REACH intern: ‘I can’t wait to see what this summer holds!’

A team of 11 REACH interns are serving with CMF’s partner, Missions of Hope International (MOHI), in Nairobi, Kenya, right now, and are feeling blessed, challenged, tired and exhilarated, all at the same time! Here are a few great stories from four teammates about their first weeks in Kenya.

Emma Albrecht

“I have been in Kenya for two weeks and life here is great! Seeing God work in the community and the hearts of everyone is truly inspiring. This past week my team and I were assigned to our centers and had our first full week of work. I split my time between Kiamaiko, where I shadow a social worker making home visits, and Pangani, where I work in the communications department. 

“Kiamaiko is a unique center because it is placed in the middle of a Muslim community. I was a little nervous before my first day because it’s so easy to feel out of place in a new culture and I thought I would feel completely isolated, but I so was wrong! The entire staff was so kind and on every home visit the families were so hospitable and truly cared for the wellbeing of their community. Also, Kiamakio has a large school and the kids are so fun to hang out with.

“Being here definitely has its hard moments. It’s not always easy to walk through the slums and see so many sick and impoverished people, and it’s difficult being in a completely new culture. But Kenyans have an infectious joy that continuously makes being here feel like home. I’m also surrounded by incredible teammates and an extremely loving God. I can’t wait to see what the rest of this summer holds.” 

 

Kayden Bentley

“I am working in Mabatini, partnering with CHE [Community Health Evangelism] and doing videography. My team and I wake up every day at 5:30 a.m., eat and head out to work. A visiting short-term team was there last week, running a VBS. I was able to help with that, and for the rest of the week, I went out with my mentor, Stella, to make home visits to check on families that have sick children.”

 

REACH, interns, Nairobi, Kenya, MOHI

REACH intern Jenna Wagoner snaps a selfie with MOHI school kids in the Mathare Valley of Nairobi, Kenya.

Jenna Wagoner

“This summer I am working in the Kosovo community with social workers, the kids, in the spiritual development area, and with a community health evangelist/educator. I am so excited to get to work in all of these different areas.

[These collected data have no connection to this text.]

-- ==== Sys2Proof/Machine/Ops.lean ====
section
/-! DEFINITION. The primitives of R8 (00_scope.md) over the state, and the taking of a fault (R195, 60_exceptions.md).

A handler is a computation over State that may end early (`Stop`). The state an early end carries is the
state at that point of the rule's pseudocode: "nothing after it happens, and what came before it has happened and
stays" (R91, 40_execute_loop.md). -/

namespace Sys2Proof.Machine

/-- Read register `i`: the whole word (R10, 10_state.md). -/
def State.reg (s : State) (i : Reg) : Word := s.regs.get i

/-- `x[i] <- v`: the whole word (R10, 10_state.md). -/
def State.setReg (s : State) (i : Reg) (v : Word) : State := { s with regs := s.regs.set i v }

/-- `pc <- target`: "stores the 16-bit word `target` unchanged and checks nothing" (R12, 10_state.md). -/
def State.setPc (s : State) (target : Word) : State := { s with pc := target }

/-- Where a handler can end early. -/
inductive Stop where
  /-- `raise K(v)` (R8, 00_scope.md) -/
  | raised (k : Fault) (v : Word)
  /-- `InByte()` finds no byte: the step is not taken (R93, 40_execute_loop.md) -/
  | stalled
deriving DecidableEq, Repr

/-- A handler's body or a primitive: from a state, a result with the new state, or an early end. -/
abbrev Handler (α : Type) := EStateM Stop State α

/-- `raise K(v)`: ends the handler where it stands (R91, 40_execute_loop.md). -/
def raise {α : Type} (k : Fault) (v : Word) : Handler α := fun s => .error (.raised k v) s

/-- `x[i] <- v` as a step of a handler. -/
def writeReg (i : Reg) (v : Word) : Handler Unit := fun s => .ok () (s.setReg i v)

/-- Read `pc` in a handler. -/
def getPc : Handler Word := fun s => .ok s.pc s

/-- `pc <- target` as a step of a handler; no check (R12, 10_state.md; R123, 44_jump.md). -/
def jumpTo (target : Word) : Handler Unit := fun s => .ok () (s.setPc target)

/-- Whether Memory has a word at this address: 0 to 32767 (R46, 20_memory.md). -/
def inMemory (addr : Word) : Bool := decide (addr.toNat < Config.memWords)

/-- `MemRead(addr, 1)` (R44, 20_memory.md). -/
def memRead (addr : Word) : Handler Word := fun s =>
  if inMemory addr then .ok (s.mem.readWord addr.toNat) s else raise .addressOutOfRange addr s

/-- `MemWrite(addr, 1, v)` (R45, 20_memory.md). -/
def memWrite (addr v : Word) : Handler Unit := fun s =>
  if inMemory addr then .ok () { s with mem := s.mem.writeWord addr.toNat v } else raise .addressOutOfRange addr s

/-- `Push(v)` (R15, 10_state.md). -/
def push (v : Word) : Handler Unit := fun s =>
  if s.stack.length = Config.stackCap then raise .stackOverflow 0#16 s else .ok () { s with stack := v :: s.stack }

/-- `Pop()` (R16, 10_state.md). -/
def pop : Handler Word := fun s =>
  match s.stack with
  | [] => raise .stackUnderflow 0#16 s
  | v :: vs => .ok v { s with stack := vs }

/-- `OutByte(b)` (R172, 49_io.md): the sink always accepts and keeps the order of execution. -/
def outByte (b : Byte) : Handler Unit := fun s => .ok () { s with output := s.output ++ [b] }

/-- `InByte()` (R175, 49_io.md). -/
def inByte : Handler Byte := fun s =>
  match s.console.next? with
  | some (b, c) => .ok b { s with console := c }
  | none => .error .stalled s

/-- `runstate <- Halted` (R85, 40_execute_loop.md). -/
def enterHalted : Handler Unit := fun s => .ok () { s with runstate := .halted }

/-- TAKING A FAULT, the one shared operation (R195, 60_exceptions.md): the record latches the kind, the instruction
address `a0`, the opcode word and the offending value, and `runstate` becomes Faulted. "Nothing else is saved or
changed": `pc` stands where the fault met it (R196). There is no return from it (R197); reset is the only way out
(`applyReset`, Machine/Boot.lean). -/
def takeFault (k : Fault) (v a0 fop : Word) (s : State) : State :=
  { s with runstate := .faulted, faultRec := { fkind := some k, faddr := a0, fop := fop, fval := v } }

/-- How a handler's end ends the step that began in `s`, with `pc = a0`: a completed handler leaves the next state; a
fault is taken with `a0` and the opcode word `fop` (R195, 60_exceptions.md); a stall is no step, so the state, `pc = a0`
included, is the one the step began with (R93, 40_execute_loop.md; log entry 4). -/
def finish (fop : Word) (s : State) : EStateM.Result Stop State Unit → Host.Outcome State Fault Refusal
  | .ok _ t => .next t
  | .error (.raised k v) t => .next (takeFault k v s.pc fop t)
  | .error .stalled _ => .next s

/-- Run the handler of the opcode `fop` from the state at the start of a step, `pc = a0` (R86, R89,
40_execute_loop.md): the body starts at `pc = a0 + 1`. -/
def runHandler (fop : Word) (body : Handler Unit) (s : State) : Host.Outcome State Fault Refusal :=
  finish fop s (body (s.setPc (s.pc + 1#16)))

end Sys2Proof.Machine
end

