/-- An opcode fetch above address 32767 faults: `fval` and `faddr` are the address, `fop` is 0, `pc` is unchanged
(60_exceptions.md, section 1, AddressOutOfRange at site (i)). That it faults, and does not wrap, is the spec's
decision D3 (log entry 14). -/
def Obligations.OpcodeFetchBeyondMemoryFaults : Prop :=
  ∀ s : State, s.runstate = .running → 32768 ≤ s.pc.toNat →
    step s = .next (faultedAt s 0#16 .addressOutOfRange s.pc 0)

/-- R186, whole: a word of 22 to 65535 fetched as an opcode faults with that word as `fval` and `fop`, the address it was
fetched from as `faddr`, and `pc` past it; and no instruction handler raises this fault. -/
def Obligations.MalformedOpcodeFaults : Prop :=
  (∀ s : State, s.runstate = .running → s.pc.toNat ≤ 32767 → 22 ≤ (s.mem.readWord s.pc.toNat).toNat →
    step s = .next (faultedAt s (s.mem.readWord s.pc.toNat) .malformedOpcode (s.mem.readWord s.pc.toNat) 1)) ∧
  (∀ (i : Instr) (s t : State), s.runstate = .running → exec i s = .next t → t.runstate = .faulted →
    t.faultRec.fkind ≠ some .malformedOpcode)

/-- No program is loaded from outside the words themselves: with an instruction of the opcode table placed at `pc`, the
next step is exactly its execution. -/
def Obligations.PlacedInstructionRunsNext : Prop :=
  ∀ (nbits w : Nat) (i : Instr) (s : State), s.mem.wf = true → s.pc.toNat ≤ 32764 →
    decodeTableWord nbits w = some i → step (s.withFetchWord nbits w) = exec i (s.withFetchWord nbits w)

/-! ## The Operand Resolver -/

/-- R66 and R67, for an operand word that stands in Memory (beyond it the fetch faults, see
`OperandFetchBeyondMemoryFaults`): a value operand yields the literal itself or the whole register, and faults above
32775; a register operand yields the index for 32768 to 32775 and faults on any other word, literals included. -/
def Obligations.ResolverModes : Prop :=
  ∀ (w : Word) (s : State), s.pc.toNat ≤ 32767 →
    (w.toNat < 32768 → valOperand w s = .ok w { s with pc := s.pc + 1#16 }) ∧
    (∀ r : Reg, w.toNat = 32768 + r.val → valOperand w s = .ok (s.reg r) { s with pc := s.pc + 1#16 }) ∧
    (32775 < w.toNat → valOperand w s = .error (.raised .invalidOperand w) { s with pc := s.pc + 1#16 }) ∧
    (∀ r : Reg, w.toNat = 32768 + r.val → regOperand w s = .ok r { s with pc := s.pc + 1#16 }) ∧
    (w.toNat < 32768 ∨ 32775 < w.toNat →
      regOperand w s = .error (.raised .invalidRegisterOperand w) { s with pc := s.pc + 1#16 })

/-- Every instruction but `halt`, `pop`, `ret`, `in` and `noop` has a value operand (R187, 60_exceptions.md). An instruction
takes InvalidOperand exactly when, of the operands Memory has, the first illegal one is a value operand; that word is
then above 32775, and the fault records it, the opcode and `a0`, with `pc` past the offending word and nothing else
changed. That the first in the order `a`, `b`, `c` decides, and where `pc` stands, are the spec's decision D9 (log entry
17). -/
def Obligations.InvalidOperandFaults : Prop :=
  (∀ i : Instr, (∃ w, (OperandKind.val, w) ∈ i.operands) ↔
    ¬ (i = .halt ∨ (∃ a, i = .pop a) ∨ i = .ret ∨ (∃ a, i = .in_ a) ∨ i = .noop)) ∧
  (∀ (i : Instr) (s : State), s.runstate = .running → s.pc.toNat ≤ 32767 →
    ∃ t, exec i s = .next t ∧
      (Takes .invalidOperand t ↔
        ∃ w n, firstIllegal 1 (i.operands.take (32767 - s.pc.toNat)) = some (.invalidOperand, w, n)) ∧
      (∀ w n, firstIllegal 1 (i.operands.take (32767 - s.pc.toNat)) = some (.invalidOperand, w, n) →
        32776 ≤ w.toNat ∧ i.operands[n - 2]? = some (.val, w) ∧ t = faultedAt s i.opcode .invalidOperand w n))

/-- R188, whole: the twelve instructions with a register operand have it as operand `a`; an instruction takes
InvalidRegisterOperand exactly when operand `a` is a register operand that Memory has and its word is not 32768 to
32775, and it records the raw word, the opcode and `a0`, with `pc = a0 + 2` and nothing else changed. -/
def Obligations.InvalidRegisterOperandFaults : Prop :=
  (∀ (i : Instr) (w : Word), (OperandKind.reg, w) ∈ i.operands ↔ destination i = some w) ∧
  (∀ i : Instr, destination i = (i.operands.head?).bind fun p => if p.1 = .reg then some p.2 else none) ∧
  (∀ (i : Instr) (s : State), s.runstate = .running → s.pc.toNat ≤ 32767 →
    ∃ t, exec i s = .next t ∧
      (Takes .invalidRegisterOperand t ↔
        s.pc.toNat + 1 ≤ 32767 ∧ ∃ w, destination i = some w ∧ (w.toNat < 32768 ∨ 32776 ≤ w.toNat)) ∧
      (∀ w, destination i = some w → Takes .invalidRegisterOperand t →
        t = faultedAt s i.opcode .invalidRegisterOperand w 2))

/-- An instruction whose words run past address 32767: the operands Memory has are validated in order, and if they are all
legal the fetch of the one at 32768 faults with `fval = 32768` and `pc = 32768` (60_exceptions.md, section 1,
AddressOutOfRange at site (ii), and section 2). The spec's decisions D3 and D9 (log entries 14 and 17). -/
def Obligations.OperandFetchBeyondMemoryFaults : Prop :=
  ∀ (i : Instr) (s : State), s.pc.toNat ≤ 32767 → 32767 < s.pc.toNat + i.operands.length →
    (firstIllegal 1 (i.operands.take (32767 - s.pc.toNat)) = none →
      exec i s = .next (faultedAt s i.opcode .addressOutOfRange 32768#16 (32768 - s.pc.toNat))) ∧
    (∀ k w n, firstIllegal 1 (i.operands.take (32767 - s.pc.toNat)) = some (k, w, n) →
      exec i s = .next (faultedAt s i.opcode k w n))

/-! ## The instructions, one by one -/

/-- R100. -/
def Obligations.HaltStops : Prop :=
  ∀ s : State, exec .halt s = .next { s with runstate := .halted, pc := s.pc + 1#16 }

/-- R101. -/
def Obligations.NoopOnlyAdvancesPc : Prop :=
  ∀ s : State, exec .noop s = .next { s with pc := s.pc + 1#16 }

/-- R105. -/
def Obligations.SetCopiesWholeValue : Prop :=
  ∀ (a b : Word) (s : State), Fits (.set a b) s →
    (∀ r vb, resolveRegisterIndex a = some r → resolveValue b s = some vb →
      exec (.set a b) s = .next { s with regs := s.regs.set r vb, pc := s.pc + 3#16 }) ∧
    FaultsOnIllegalOperand (.set a b) s

/-- R106. -/
def Obligations.PushPutsValueOnTop : Prop :=
  ∀ (a : Word) (s : State), Fits (.push a) s →
    (∀ va, resolveValue a s = some va →
      (s.stack.length ≠ 32768 → exec (.push a) s = .next { s with stack := va :: s.stack, pc := s.pc + 2#16 }) ∧
      (s.stack.length = 32768 → exec (.push a) s = .next (faultedAt s 2#16 .stackOverflow 0#16 2))) ∧
    FaultsOnIllegalOperand (.push a) s

/-- R107. -/
def Obligations.PopMovesTopToRegister : Prop :=
  ∀ (a : Word) (s : State), Fits (.pop a) s →
    (∀ r, resolveRegisterIndex a = some r →
      (∀ v vs, s.stack = v :: vs →
        exec (.pop a) s = .next { s with stack := vs, regs := s.regs.set r v, pc := s.pc + 2#16 }) ∧
      (s.stack = [] → exec (.pop a) s = .next (faultedAt s 3#16 .stackUnderflow 0#16 2))) ∧
    FaultsOnIllegalOperand (.pop a) s

/-- R115. -/
def Obligations.EqWritesOneOrZero : Prop :=
  ∀ (a b c : Word) (s : State), Fits (.eq a b c) s →
    (∀ r vb vc, resolveRegisterIndex a = some r → resolveValue b s = some vb → resolveValue c s = some vc →
      exec (.eq a b c) s =
        .next { s with regs := s.regs.set r (if vb = vc then 1#16 else 0#16), pc := s.pc + 4#16 }) ∧
    FaultsOnIllegalOperand (.eq a b c) s

/-- R116. -/
def Obligations.GtComparesUnsigned : Prop :=
  ∀ (a b c : Word) (s : State), Fits (.gt a b c) s →
    (∀ r vb vc, resolveRegisterIndex a = some r → resolveValue b s = some vb → resolveValue c s = some vc →
      exec (.gt a b c) s =
        .next { s with regs := s.regs.set r (if vc.toNat < vb.toNat then 1#16 else 0#16), pc := s.pc + 4#16 }) ∧
    FaultsOnIllegalOperand (.gt a b c) s

/-- R120. -/
def Obligations.JmpSetsPc : Prop :=
  ∀ (a : Word) (s : State), Fits (.jmp a) s →
    (∀ t, resolveValue a s = some t → exec (.jmp a) s = .next { s with pc := t }) ∧
    FaultsOnIllegalOperand (.jmp a) s

/-- R121: both operands are validated whether or not the jump is taken. -/
def Obligations.JtJumpsOnNonzero : Prop :=
  ∀ (a b : Word) (s : State), Fits (.jt a b) s →
    (∀ va t, resolveValue a s = some va → resolveValue b s = some t →
      exec (.jt a b) s = .next { s with pc := if va = 0#16 then s.pc + 3#16 else t }) ∧
    FaultsOnIllegalOperand (.jt a b) s

/-- R122: for the same operands exactly one of `jt` and `jf` jumps. -/
def Obligations.JfJumpsOnZero : Prop :=
  ∀ (a b : Word) (s : State), Fits (.jf a b) s →
    (∀ va t, resolveValue a s = some va → resolveValue b s = some t →
      exec (.jf a b) s = .next { s with pc := if va = 0#16 then t else s.pc + 3#16 } ∧
      ((exec (.jf a b) s = .next { s with pc := t } ∧ exec (.jt a b) s = .next { s with pc := s.pc + 3#16 }) ∨
        (exec (.jt a b) s = .next { s with pc := t } ∧ exec (.jf a b) s = .next { s with pc := s.pc + 3#16 }))) ∧
    FaultsOnIllegalOperand (.jf a b) s

/-- R130. -/
def Obligations.AddWrapsModulo32768 : Prop :=
  ∀ (a b c : Word) (s : State), Fits (.add a b c) s →
    (∀ r vb vc, resolveRegisterIndex a = some r → resolveValue b s = some vb → resolveValue c s = some vc →
      exec (.add a b c) s =
        .next { s with
          regs := s.regs.set r (BitVec.ofNat 16 ((vb.toNat + vc.toNat) % 32768)), pc := s.pc + 4#16 }) ∧
    FaultsOnIllegalOperand (.add a b c) s

/-- R131. -/
def Obligations.MultWrapsModulo32768 : Prop :=
  ∀ (a b c : Word) (s : State), Fits (.mult a b c) s →
    (∀ r vb vc, resolveRegisterIndex a = some r → resolveValue b s = some vb → resolveValue c s = some vc →
      exec (.mult a b c) s =
        .next { s with
          regs := s.regs.set r (BitVec.ofNat 16 ((vb.toNat * vc.toNat) % 32768)), pc := s.pc + 4#16 }) ∧
    FaultsOnIllegalOperand (.mult a b c) s

/-- The remainder of 45_arith.md, unsigned and not reduced further. The fault on a zero divisor is the spec's decision
D1 (log entry 13). -/
def Obligations.ModTakesRemainder : Prop :=
  ∀ (a b c : Word) (s : State), Fits (.mod a b c) s →
    (∀ r vb vc, resolveRegisterIndex a = some r → resolveValue b s = some vb → resolveValue c s = some vc →
      (vc ≠ 0#16 →
        exec (.mod a b c) s =
          .next { s with regs := s.regs.set r (BitVec.ofNat 16 (vb.toNat % vc.toNat)), pc := s.pc + 4#16 }) ∧
      (vc = 0#16 → exec (.mod a b c) s = .next (faultedAt s 11#16 .divisionByZero 0#16 4))) ∧
    FaultsOnIllegalOperand (.mod a b c) s

/-- The conjunction of 46_logic.md, bit by bit. That bit 15 of the result is 0 when both inputs have it is the spec's
decision D4 (log entry 15). -/
def Obligations.AndKeepsFifteenBits : Prop :=
  ∀ (a b c : Word) (s : State), Fits (.and a b c) s →
    (∀ r vb vc, resolveRegisterIndex a = some r → resolveValue b s = some vb → resolveValue c s = some vc →
      ∃ v : Word, (∀ k, v.getLsbD k = (decide (k < 15) && (vb.getLsbD k && vc.getLsbD k))) ∧
        exec (.and a b c) s = .next { s with regs := s.regs.set r v, pc := s.pc + 4#16 }) ∧
    FaultsOnIllegalOperand (.and a b c) s

/-- The disjunction of 46_logic.md, bit by bit. That bit 15 of the result is 0 when an input has it is the spec's
decision D4 (log entry 15). -/
def Obligations.OrKeepsFifteenBits : Prop :=
  ∀ (a b c : Word) (s : State), Fits (.or a b c) s →
    (∀ r vb vc, resolveRegisterIndex a = some r → resolveValue b s = some vb → resolveValue c s = some vc →
      ∃ v : Word, (∀ k, v.getLsbD k = (decide (k < 15) && (vb.getLsbD k || vc.getLsbD k))) ∧
        exec (.or a b c) s = .next { s with regs := s.regs.set r v, pc := s.pc + 4#16 }) ∧
    FaultsOnIllegalOperand (.or a b c) s

/-- R142: bits 14 to 0 are inverted, bit 15 of the result is 0, and the result is `32767 - (vb AND 0x7FFF)`. -/
def Obligations.NotComplementsFifteenBits : Prop :=
  ∀ (a b : Word) (s : State), Fits (.not a b) s →
    (∀ r vb, resolveRegisterIndex a = some r → resolveValue b s = some vb →
      ∃ v : Word, (∀ k, v.getLsbD k = (decide (k < 15) && !vb.getLsbD k)) ∧ v.toNat = 32767 - vb.toNat % 32768 ∧
        exec (.not a b) s = .next { s with regs := s.regs.set r v, pc := s.pc + 3#16 }) ∧
    FaultsOnIllegalOperand (.not a b) s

“This week has been challenging. There is a lot of poverty where I am working and being in a completely new culture can be difficult at times, but it is amazing to see the work God is doing in the Mathare Valley as well as what He is doing in the hearts of my teammates and myself. One thing that I am learning is the difference between Kenyan and American culture. The Kenyan culture is very friendly, kind, and hospitable, and they are very relationship oriented, which I find to be so important and so significant. Even though adjusting to the Kenyan culture has been a little challenging, I have been reminded of the hope that Jesus brings and the hope He is bringing in the slums of the communities here. The community of people here have absolutely beautiful hearts, and they are just another reminder of the Lord’s love!”

 

REACH, interns, Nairobi, Kenya, MOHI

REACH intern Chloe Stern makes a new friend at MOHI’s Korogocho B center in Nairobi, Kenya.

Chloe Stern

“My summer assignment is to work alongside a social worker named Anne in the MOHI center and community of Korogocho B. This is the incredible school that I was blessed to volunteer at during both times I served previously in Kenya.

“My team and I have been taking matatus (Kenyan public transportation) every day to the individual centers where we serve. The experiences that I have had on these fast-moving and extremely loud vans is something I will never forget or ever be able to fully explain!

“Although it has been a great first week, I have experienced some challenges. One challenge was acclimating to this new, crazy schedule our team is facing. Our host missionary gave us good advice that has brought peace over all fears and anxiety. She said, ‘There is absolutely no reason why you should know how to be a MOHI intern.’ This gave comfort, knowing that this is a learning process and we are here to serve alongside the ministry that is transforming so many lives.”